Recorded data
-- ==== Sys2Proof/Machine/RegNames.lean ====
section
/-! DEFINITION. Names for the fields of the register map, as the spec writes them (UNIT_REGISTER_FIELD), each with its
absolute CSR address and bits; an indexed register's field is a function of its index. -/

namespace Sys2Proof.Machine

/-- A field inside one 32-bit register word: bits [hi:lo] of the word at `addr`. -/
structure Field where
  addr : Nat
  hi : Nat
  lo : Nat
  deriving DecidableEq, Repr

/-- A value of `bits` bits that occupies consecutive words from `addr` (R6). -/
structure Wide where
  addr : Nat
  bits : Nat
  deriving DecidableEq, Repr
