-- ==== Sys2Proof/Machine/State.lean ====
section
/-! DEFINITION. The state of the block as plain data, the reasons a step can stop, and the state after reset. Every CSR of
spec/01 to spec/21 stands in `State.regs` (Machine/RegMap.lean gives each one's address, fields and reset value); the
other fields hold what the spec gives the units behind their registers. A field's default value is its reset value. -/

namespace Sys2Proof.Machine

/-! ### Mains time (spec/02) -/

/-- A change of level at a ball (R31): its reference time, MT there, and the corrections of MT that were in progress there (R41):
what was still to be slewed, and the ticks still to be held. -/
structure RefEdge where
  time : Nat
  mt : Nat
  corr : Int := 0
  hold : Nat := 0
  deriving DecidableEq, Repr

/-- One mains reference input and its conditioning (R31 to R34). Its state GOOD, STUCK, CHATTER or RANGE stands in
`MTM_REF_STAT`. Reset: level low, no edge seen. -/
structure RefIn where
  /-- The level at the ball. -/
  raw : Bool := false
  /-- The last accepted level (R31). -/
  level : Bool := false
  /-- The change whose 200 µs deglitch runs (R31). -/
  change : Option RefEdge := none
  /-- The time carried by the last accepted edge, or reset (R32). -/
  lastEdge : Nat := 0
  /-- The time of the last accepted rising edge, if any (R34). -/
  lastRise : Option Nat := none
  /-- Accepted falling edges since the last rising edge (R32). -/
  falls : Nat := 0
  /-- Times of the last accepted edges, newest first, at most five (R33). -/
  recent : List Nat := []
  /-- Consecutive good cycles towards leaving STUCK (R32). -/
  goodCycles : Nat := 0
  /-- Consecutive periods outside 42.5 Hz to 67.5 Hz (R34). -/
  outPeriods : Nat := 0
  /-- Consecutive periods inside it (R34). -/
  inPeriods : Nat := 0
  /-- The last periods in ns, newest first, at most eight (R42). -/
  periods : List Nat := []
  /-- End of the chatter period (R33). -/
  chatterEnd : Option Nat := none
  /-- Cycles for which the input has been GOOD (R37). -/
  goodFor : Nat := 0
  /-- Offset learning (R35): the first difference, the sum of differences from it, and how many. -/
  learnBase : Nat := 0
  learnSum : Int := 0
  learnCount : Nat := 0
  /-- The offset stored in the learned-data area of the NVM (R36), if one is. -/
  stored : Option Nat := none
  deriving DecidableEq, Repr

/-- The registers of an alarm as they stood when EN was set (R52). -/
structure Armed where
  width : Nat
  ctl : Word
  deriving DecidableEq, Repr

/-- The mains-time unit behind its registers (R29 to R53). -/
structure Mtm where
  /-- Mains time, 48 bits: cycle number and phase (R29). Reset 0 (R42). -/
  mt : Nat := 0
  /-- Fraction of a tick run since the last one, in units of the tick rate (R29, R41). -/
  acc : Nat := 0
  /-- Ticks' worth by which the present cycle is shortened (positive) or lengthened (R41). -/
  cycleAdj : Int := 0
  /-- Error still to be slewed, in ticks (R41). -/
  slew : Int := 0
  /-- Error of the pending step (R41). -/
  stepErr : Int := 0
  /-- Ticks for which MT holds at phase 65,535 of this cycle (R41: a step backward). -/
  holdTicks : Nat := 0
  /-- The pending step is the one of the first source selection (R42). -/
  firstStep : Bool := false
  a : RefIn := {}
  b : RefIn := {}
  c : RefIn := {}
  /-- Cycles for which the phase error has stayed within ±64 ticks (R34). -/
  lockCycles : Nat := 0
  /-- Reference time of the start of the holdover (R38, R40). -/
  holdSince : Option Nat := none
  /-- Reference time of the start of free holdover, from which the error bound counts (R39). -/
  freeSince : Option Nat := none
  /-- `MT_HOLD_SLOT` has been logged in this holdover (R39). -/
  slotLogged : Bool := false
  /-- Remainder of the LT rate adjustment (R45). -/
  ltAcc : Int := 0
  /-- What the loads and steps of LT since the last cold reset add up to (R46). -/
  ltJump : Nat := 0
  /-- `MTM_FREQ` when the last input left GOOD (R38). -/
  heldFreq : Nat := 0
  /-- LT has been loaded since the last cold reset (R46). -/
  ltLoaded : Bool := false
  /-- The device is the lead, and it is so by takeover: as it last took or lost that role, through OFF and a warm reset (R35, R45,
  R434, R446). Before an image says otherwise it forms a one-device shelf. -/
  leads : Bool := true
  acts : Bool := false
  /-- Last TIME message of the lead: its MT, its LT, its frequency, and whether its MT is valid (R38, R43, R442). -/
  leadMt : Nat := 0
  leadLt : Nat := 0
  leadFreq : Nat := 0
  leadValid : Bool := false
  /-- A cycle adoption waits for the next boundary (R43). -/
  adoptPend : Bool := false
  /-- Times of the steps made within the last hour (R417, R492). -/
  steps : List Nat := []
  /-- A cycle mismatch has been reported and has not ended (R43, R492). -/
  mismatch : Bool := false
  /-- The registers of the armed alarms when EN was set (R52). -/
  armed : Map Armed := []
  deriving DecidableEq, Repr

/-! ### Event log and performance counters (spec/21) -/

/-- One log entry (R473). -/
structure LogEntry where
  lt : Nat
  mt : Nat
  unit : UnitId
  unsync : Bool
  mtInvalid : Bool
  staged : Bool
  lostBefore : Bool
  code : Ev
  seq : Nat
  args : List Nat
  deriving DecidableEq, Repr

/-- The event log (R473 to R477). Reset: empty. -/
structure LogSt where
  /-- The ring, by position. -/
  ring : Map LogEntry := []
  /-- The staging buffer of the AON domain, oldest first (R476). -/
  staging : List LogEntry := []
  /-- The sequence number each unit's next entry takes (R473). -/
  seq : Map Nat := []
  /-- Units whose last entries were dropped (R476, R477). -/
  dropped : List UnitId := []
  deriving DecidableEq, Repr

/-- A sampling record (R472). -/
structure SampleRec where
  lt : Nat
  engine : Engine
  word : RetiredWord
  deriving DecidableEq, Repr

/-- Sampling of one engine (R470). -/
structure Sampler where
  /-- Words retired since the last candidate. -/
  count : Nat := 0
  /-- The next retired word is the candidate. -/
  candidate : Bool := false
  deriving DecidableEq, Repr

/-- Counters and sampling (R466 to R472). Reset: counters 0, buffer empty. -/
structure Prf where
  /-- The live counters, numbered 8 × u + k (R466). -/
  cnt : Map Nat := []
  /-- Their shadows (R468). -/
  shadow : Map Nat := []
  /-- The sampling buffer, by index (R471). -/
  samples : Map SampleRec := []
  /-- Sampling of each engine, by engine number (R470). -/
  samplers : Map Sampler := []
  deriving DecidableEq, Repr

/-! ### Start-up and configuration (spec/03) -/

/-- What CFG reads of one bank's header (R59 to R62). -/
structure BankHdr where
  valid : Bool := false
  seq : Nat := 0
  rollback : Nat := 0
  deriving DecidableEq, Repr

/-! The recovery ladder stands here because the learned-data area holds ladders. -/

/-- The recovery ladder of one function (R428 to R431). `ASY_FUNC_f` reports it. -/
structure Ladder where
  /-- The rung that runs, 1 to 4. -/
  rung : Option Nat := none
  /-- It was forced (R431). -/
  forced : Bool := false
  /-- When the running rung started. -/
  since : Nat := 0
  /-- The rung that ended last with the function in service, and until when a recurrence escalates it (R428). -/
  window : Option (Nat × Nat) := none
  /-- A fault reported during a warm reset, judged at full service: the rung it starts at (R430). -/
  judge : Option Nat := none
  /-- The ladder is exhausted (R429). -/
  out : Bool := false
  /-- Rung 4 was unavailable: degraded until power is cycled (R432). -/
  noCycle : Bool := false
  /-- Times of the function's counted warm resets within 24 h (R428). -/
  resets : List Nat := []
  deriving DecidableEq, Repr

REQUIRED WORK → Once you find the line with "staging : List LogEntry := []" in the entries above, output it and each line after it up to and including the line with "index (R471). -/", and nothing else.

SOLUTION FOR THIS TASK →
  staging : List LogEntry := []
  /-- The sequence number each unit's next entry takes (R473). -/
  seq : Map Nat := []
  /-- Units whose last entries were dropped (R476, R477). -/
  dropped : List UnitId := []
  deriving DecidableEq, Repr

/-- A sampling record (R472). -/
structure SampleRec where
  lt : Nat
  engine : Engine
  word : RetiredWord
  deriving DecidableEq, Repr

/-- Sampling of one engine (R470). -/
structure Sampler where
  /-- Words retired since the last candidate. -/
  count : Nat := 0
  /-- The next retired word is the candidate. -/
  candidate : Bool := false
  deriving DecidableEq, Repr

/-- Counters and sampling (R466 to R472). Reset: counters 0, buffer empty. -/
structure Prf where
  /-- The live counters, numbered 8 × u + k (R466). -/
  cnt : Map Nat := []
  /-- Their shadows (R468). -/
  shadow : Map Nat := []
  /-- The sampling buffer, by index (R471). -/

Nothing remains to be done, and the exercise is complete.